Молодая мать стояла у запыленного вокзального окна, держа на руках малого ребенка, который кричал надрывным криком обмочившегося новорожденного и своими ножками выбивал из «конверта» пеленку. Мать была очень хороша собой, темноволосая, стройная, нежная, особенно привлекательная от выражения беспомощности, от слез, стоявших в глазах. На руке ее, подхватившей ребенка под голову, висела кошелка. Свой потертый чемодан она поставила у ног, а кошелку поставить не могла, потому что прежде следовало куда-нибудь положить ребенка. Ни одного свободного места в это бойкое отпускное время на вокзале не было. Пассажиры дальнего следования, разморенные духотой и ко всему равнодушные от усталости, не покидали своих мест из опасения, что их займут. Не было и подоконника, на который молодая женщина могла бы положить ребенка и на котором могла бы его перепеленать.

Кэт, коротко остриженная блондинка, миловидная, с ярким педикюром, с декоративным православным крестиком на груди, уверенная в себе, влюбленная в своего кавалера, продолжала что-то весело говорить ему, продолжала смеяться, но он уже не слышал и не видел ее — он слышал плач ребенка, а видел юную родительницу, немножко растрепанную благодаря своему положению, запыленную с дороги, неопытную и от гордости беспомощную.

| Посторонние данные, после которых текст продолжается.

/-- An integer times a power of two is not rounded. -/
theorem mul_ofInt_twoPow {n : Int} {b : Word64} (hn : n.natAbs < 2 ^ 53) (hsig : significand b = 2 ^ 52)
    (hexp : expField b ≤ 1993) :
    isFinite (mul (ofInt n) b) = true ∧ value (mul (ofInt n) b) = n * value b := by
  obtain ⟨hfin, -, hmag⟩ := ofInt_exact hn
  have hb : isFinite b = true := by simp [isFinite]; omega
  have hprod : magUnits (ofInt n) * magUnits b = n.natAbs * 2 ^ (52 + (expField b - 1)) * one := by
    rw [hmag, magUnits, hsig, pow_add]
    ring
  rw [← ofInt_value hn]
  exact mul_exact hfin hb (by omega) hn hprod

end Sys2Proof.Machine.Binary64
end

section
/-! PROOFS. The linear scaler (42_linear_scale): the values of its constants, one lemma for the operations of one multiply, one for
those of a multiply and an add, and the five operations. -/

namespace Sys2Proof.Machine

open Binary64

/-! ### The constants -/

theorem value_kColdC : value kColdC.bits = 1 / 16 := by
  rw [value_of_fields (2 ^ 52) 56 (by decide) (by decide) (by decide)]
  norm_num

theorem value_kHotC : value kHotC.bits = 1 / 4 := by
  rw [value_of_fields (2 ^ 52) 54 (by decide) (by decide) (by decide)]
  norm_num

theorem value_kColdF : value kColdF.bits = 0x1CCCCCCCCCCCCD / 2 ^ 56 :=
  value_of_fields 0x1CCCCCCCCCCCCD 56 (by decide) (by decide) (by decide)

theorem value_kHotF : value kHotF.bits = 0x1CCCCCCCCCCCCD / 2 ^ 54 :=
  value_of_fields 0x1CCCCCCCCCCCCD 54 (by decide) (by decide) (by decide)

theorem value_kHotV : value kHotV.bits = 0x1220C49BA5E354 / 2 ^ 49 :=
  value_of_fields 0x1220C49BA5E354 49 (by decide) (by decide) (by decide)

theorem value_kFOff : value kFOff.bits = 32 := by
  rw [value_of_fields (2 ^ 52) 47 (by decide) (by decide) (by decide)]
  norm_num

/-! ### The two shapes of a scaling -/

/-- R121 and R123: one multiply by a constant whose value `κ` is a power of two is exact. -/
theorem scale_exact {n : Int} {k : Constant} {κ : Rat} (hn : n.natAbs < 2 ^ 53) (hsig : significand k.bits = 2 ^ 52)
    (hexp : expField k.bits ≤ 1993) (hκ : value k.bits = κ) :
    isFinite (scale n k) = true ∧ value (scale n k) = n * κ :=
  hκ ▸ mul_ofInt_twoPow hn hsig hexp

/-- One multiply by a constant of value `κ` is within half a quantum of the binade that bounds the product. -/
theorem scale_close {n : Int} {k : Constant} {κ : Rat} {e : Nat} (hn : n.natAbs < 2 ^ 53) (hk : isFinite k.bits = true)
    (hκ : value k.bits = κ) (he : e ≤ 1023) (hq : |n * κ| < 2 ^ e) :
    isFinite (scale n k) = true ∧ |value (scale n k) - n * κ| ≤ 2 ^ e / 2 ^ 54 := by
  rw [← hκ, ← ofInt_value hn] at hq ⊢
  exact (mul_roundsTo (ofInt_exact hn).1 hk).close he hq

/-- A multiply and an add are within half a quantum each: of the product's binade, and of the sum's. -/
theorem scaleF_close {n : Int} {k : Constant} {κ : Rat} {e e' : Nat} (hn : n.natAbs < 2 ^ 53)
    (hk : isFinite k.bits = true) (hκ : value k.bits = κ) (he : e ≤ 1023) (he' : e' ≤ 1023) (hq : |n * κ| < 2 ^ e)
    (hsum : |n * κ + 32| + 2 ^ e / 2 ^ 54 < 2 ^ e') :
    isFinite (scaleF n k) = true ∧ |value (scaleF n k) - (n * κ + 32)| ≤ 2 ^ e / 2 ^ 54 + 2 ^ e' / 2 ^ 54 := by
  obtain ⟨hfin, hmul⟩ := scale_close hn hk hκ he hq
  have hsplit : value (scale n k) + 32 = n * κ + 32 + (value (scale n k) - n * κ) := by ring
  have hlt : |value (scale n k) + value kFOff.bits| < 2 ^ e' := by
    rw [value_kFOff, hsplit]
    exact (abs_add_le _ _).trans_lt ((add_le_add_right hmul _).trans_lt hsum)
  obtain ⟨hfin', hadd⟩ := (add_roundsTo hfin (by decide : isFinite kFOff.bits = true)).close he' hlt
  rw [value_kFOff] at hadd
  have htotal : value (scaleF n k) - (n * κ + 32) =
      value (scale n k) - n * κ + (value (scaleF n k) - (value (scale n k) + 32)) := by ring
  refine ⟨hfin', ?_⟩
  rw [htotal]
  exact (abs_add_le _ _).trans (add_le_add hmul hadd)

/-! ### The codes as rationals -/

theorem coldCode_range_rat (f : Frame) : (-2048 : Rat) ≤ coldCode f ∧ (coldCode f : Rat) ≤ 2047 := by
  exact_mod_cast coldCode_range f

theorem hotCode_range_rat (f : Frame) : (-8192 : Rat) ≤ hotCode f ∧ (hotCode f : Rat) ≤ 8191 := by
  exact_mod_cast hotCode_range f

theorem coldCode_natAbs_lt (f : Frame) : (coldCode f).natAbs < 2 ^ 53 := by
  have := coldCode_range f
  omega

theorem hotCode_natAbs_lt (f : Frame) : (hotCode f).natAbs < 2 ^ 53 := by
  have := hotCode_range f
  omega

Он находил в ней что-то от классических материнских фигур с полотен старинных живописцев, и этому восприятию не мешали выбившиеся пряди ее прекрасных, старомодно уложенных волос, сбитые туфли, грубые чулки и помятости на юбке. Наконец она под действием его взгляда обернулась, покрылась румянцем упрека и от отчаяния едва не дала волю слезам.

— Извини, — сказал он Кэт. — Я сейчас.

И, озадачив свою подругу, двинулся к молодой матери, на ходу еще больше пленяясь ею: ее непохожестью на других, какой-то хорошей несовременностью, нестандартностью, что ли, которая, по правде говоря, ему изрядно надоела, только он до сих пор сам этого не знал. Был Миша Петухов высок и благодаря слишком узким джинсам подчеркнуто и в чем-то нелепо строен, редкие белокурые волосы доставали ему до плеч, лицо ненатурально старила жидкая бороденка, то есть и он в упомянутом смысле подчинялся стандарту, который мы для своего успокоения называем модой, но о собственном внешнем виде он сейчас не помнил.

— Здравствуйте, — сказал Петухов. — Разрешите, я вам помогу.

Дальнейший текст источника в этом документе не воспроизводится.